First. Location, location, location. Homebush Bay in Sydney which Irish officials have hailed as the model for Abbotstown is some distance from the city centre. Not nearly as tough to get to as Abbotstown and not suffocating inside a necklace of traffic, but just not convenient. Homebush was supposed to be the new heart of Sydney. Stadium Australia, which just six months ago staged the greatest Olympic celebration ever, was described at the time of opening as two things: the new heart of Sydney and a new icon for Sydney. Stadium Australia is the centrepiece of the Homebush Bay campus. It now stands on the brink of bankruptcy with a debt of 196 million Australian dollars. It is indeed a perfect model: we should look and learn.
Private investors, the key to Stadium Australia (and Abbotstown), have already been back to the government with Multiplex looking for an additional $20 million in government funding, a request so far denied. Private investors are annoyed that revenue projections have not been realised. Accor, the French-owned hotel group which run the two hotels on the Homebush site, has given the authorities a year in which to make the place pay. Australian rules football hasn't scheduled any games there for this year. One of the rugby league tenants has already fled. The Homebush campus was deemed to be viable if it could attract between 20,000 and 30,000 visitors daily, which, when adjusted pro-rata per head of population, matches the viability figure of 10,000 per day for Abbotstown. By the new year the number visiting Homebush Bay was down to 1,200. The naming rights to the stadium had yet to be sold and the New South Wales government was considering a $600 million scheme to bring a 10,000 population to Homebush Bay.
The very site which has been an inspiration for Abbotstown has been a turkey, a magnificent turkey but a turkey nonetheless. Our national sports campus, conceived in haste and hubris, has the potential to be something even worse. A dodo? The location is wrong, and the size is wrong. Even the swimming facilities would need a 50m warm-up pool if they were ever to become eligible to host even a FINA World Championship. As for the velodrome? Enough said. The pity of all this foolishness is that the need for a national stadium has been overlooked and obscured.
In attempting to wrap the ego-driven "Bertie Bowl" project in a happy-clappy, sport-for-all package the Government has failed us in more ways than one. Sports Campus Ireland won't be for everybody. It will be for elite athletes and for those who wish to pay to watch them. The training and coaching facilities more properly belong with the national coaching centre in Limerick, and much of the remaining investment in Abbotstown would be more sensibly used on regional sports projects.
What the Government has done by entangling the campus and the stadium projects has been to attract the lazy and cheap, old arguments, about every pound which is spent on sport being a pound seized from the grasp of a sick child. The case for an adequate national stadium has been all but lost in the process.

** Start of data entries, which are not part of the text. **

-- ==== Sys2Proof/Machine/Ops.lean ====
section
/-! DEFINITION. The shared operations: the four memory primitives, the group write, the end of a command (finish, the
block's counterpart of taking an exception), the acknowledge (the return from it), the sink request and its answer, the
start sequence, and reset. -/

namespace Sys2Proof.Machine

/-- `MemRead_B` (20_memory.md R66): an address outside the memory does not exist (assumption log 17), and a cell nobody
wrote has no value (R78, assumption log 8). -/
def readB (s : State) (a : Nat) : Except Fault Byte :=
  if a < memCells s then
    match Memory.read s.bmem a with
    | some v => .ok v
    | none => .error .uninitRead
  else .error .noSuchCell

/-- `MemRead_U` (20_memory.md R66, R78). -/
def readU (s : State) (a : Nat) : Except Fault CodeUnit :=
  if a < memCells s then
    match Memory.read s.umem a with
    | some v => .ok v
    | none => .error .uninitRead
  else .error .noSuchCell

/-- `MemWrite_B` (20_memory.md R66). -/
def writeB (s : State) (a : Nat) (v : Byte) : Except Fault State :=
  if a < memCells s then .ok { s with bmem := Memory.write s.bmem a v } else .error .noSuchCell

/-- `MemWrite_U` (20_memory.md R66). -/
def writeU (s : State) (a : Nat) (v : CodeUnit) : Except Fault State :=
  if a < memCells s then .ok { s with umem := Memory.write s.umem a v } else .error .noSuchCell

/-- Write bytes to consecutive cells of B in increasing address order (20_memory.md R63, R70; 40_sink.md R103). -/
def writeGroupB : State → Nat → List Byte → Except Fault State
  | s, _, [] => .ok s
  | s, a, g :: gs =>
    match writeB s a g with
    | .ok t => writeGroupB t (a + 1) gs
    | .error f => .error f

/-- `finish(code)` (60_exceptions.md R194): RESULT is written, the sink request is cleared and STATE becomes DONE; COUNT,
POS, EXT and memory keep their values. -/
def finish (code : ResultCode) (s : State) : State :=
  { s with result := code, request := none, phase := .done }

/-- ACK (60_exceptions.md R200): DONE becomes IDLE, and in any other state nothing happens. The hidden `op` is undefined
while IDLE (10_state.md R40): the model then holds no value for it (DESIGN CHOICE, assumption log 9). -/
def acknowledge (s : State) : State :=
  match s.phase with
  | .done => { s with phase := .idle, op := none }
  | .idle => s
  | .busy => s

/-- COUNT and POS after a sink took `n` cells for a character of `adv` input cells (42_encoder.md R139, R149;
43_decoder.md R163). -/
def advance (n adv : Nat) (s : State) : State :=
  { s with count := s.count + n, pos := s.pos + adv }

/-- `post(kind, n, payload, a)` (40_sink.md R106). -/
def post (kind : SinkKind) (n : Nat) (payload : BitVec 24) (a : Nat) (s : State) : State :=
  { s with request := some { kind := kind, nbytes := n, data := payload, adv := a } }

/-- How many cells an accepted request adds to COUNT (40_sink.md R107). -/
def acceptedCells (r : SinkRequest) : Nat :=
  match r.kind with
  | .codeUnit => 1
  | .byteGroup => r.nbytes

/-- The engine's step on the answer ok (40_sink.md R107). -/
def accept (r : SinkRequest) (s : State) : State :=
  { s with count := s.count + acceptedCells r, pos := s.pos + r.adv, request := none }

/-- A write of SINK_RSP with this CODE (40_sink.md R107 to R110, 30_encoding.md R90): ignored while no request waits,
refused for the reserved codes while one does. -/
def answer (code : BitVec 3) (s : State) : Host.Outcome State Fault Refusal :=
  match s.request with
  | none => .next s
  | some r =>
    if code = 0#3 then .next (accept r s)
    else if code = 1#3 then .next (finish .bufferOverflow s)
    else if code = 2#3 then .next (finish .multiByte s)
    else if code = 3#3 then .next (finish .invalidData s)
    else if code = 4#3 then .next (finish .bufferUnderflow s)
    else .refused .reservedSinkResponse

/-- The first lines of the start sequence: the results of the last command are cleared, POS is 0 for every command, and `op`
is latched; EXT is cleared when the OPCODE is EXTRACT's (60_exceptions.md R195). -/
def clearResults (op : Opcode) (s : State) : State :=
  { s with
    result := .ok
    count := 0
    pos := 0
    request := none
    op := some op
    extValue := if op = 0b001#3 then 0#16 else s.extValue
    extLen := if op = 0b001#3 then 0#2 else s.extLen }

/-- STATE becomes BUSY: the last line of the start sequence (60_exceptions.md R195). POS keeps the 0 of its first line, for
EXTRACT too, where 10_state.md R30 says OFFSET (DEDUCED, assumption log 10): the character step then sets it to OFFSET
(41_extractor.md R129), where the input cursor `charOffset` stands from here on. -/
def enterBusy (s : State) : State :=
  { s with phase := .busy }

/-- `start(w)` (60_exceptions.md R195): BadCommand is checked before BadDescriptor (R191). -/
def startSequence (w : RegWord) (s : State) : State :=
  let op : Opcode := w.extractLsb' 0 3
  let t := clearResults op s
  if w.extractLsb' 3 29 ≠ 0#29 then finish .badCommand t
  else
    match commandOf op with
    | none => finish .badCommand t
    | some c => if descriptorsOk c t then enterBusy t else finish .badDescriptor t

/-- A write of CMD (10_state.md R23, R39): it starts a command from IDLE or DONE and is ignored while BUSY. -/
def writeCommand (w : RegWord) (s : State) : State :=
  match s.phase with
  | .busy => s
  | .idle => startSequence w s
  | .done => startSequence w s

/-- Reset (70_reset_and_hazards.md R215 to R217): every register and the hidden state at its reset value; no cell is
written, and the host is another agent. -/
def resetBlock (s : State) : State :=
  { s with
    phase := .idle
    result := .ok
    ie := false
    inBase := 0
    inLen := 0
    outBase := 0
    outCap := 0
    offset := 0
    count := 0
    pos := 0
    extValue := 0#16
    extLen := 0#2
    request := none
    op := none }

end Sys2Proof.Machine
end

So what of the indoor arena and the national stadium? Both are viable projects, merely misconceived in the grandiosity of the Taoiseach's vision. When this all began in the early summer of 1999 with the intention of building a stadium, helped in no small proportion by £50 million of J.P. McManus's money, it seemed like a fine idea.
It still could be. Both facilities need to be realistically sized and properly located, however. With Lansdowne Road becoming increasingly dilapidated and outdated, and with soccer still homeless, there was some sense in the Government subsidising a national stadium with a capacity of between 40,000 and 50,000. How often would the FAI require a larger space than that? In the last few years only perhaps for the Belgian play-off game in 1997 and this year for the Dutch and Portuguese games. That's three times in four years, contingent on results, and the right glamour-laden names coming out of the hat.
The FAI conceded that point when it set about making its own plans for Eircom Park. Nobody in Government seems to have asked why if the figures didn't add up for the FAI and the 45,000-seat Eircom Park they will add up for an 80,000-seat national stadium.
RUGBY won't make the difference. An England game every two years might sell 80,000 tickets if the game is meaningful. Put rugby in Abbotstown, however, and much of the congeniality and charm in attending internationals is removed. The Government continues to insist that rugby will fill Abbotstown three times a year. And pigs will fly. Neither will the difference be made by the handful of GAA matches which Croke Park has handed over as part of its latest public relations calamity. All these events would make a reasonable bill of fare for the modest-sized new facility, which after 10 years of Lotto Irish sport deserves. If we wish we can commission a design like Old Trafford or Sunderland which will allow for capacity to be added in years to come. The alternative, tossing bales of money into the large stadium-shaped kiln of the M50, is unthinkable.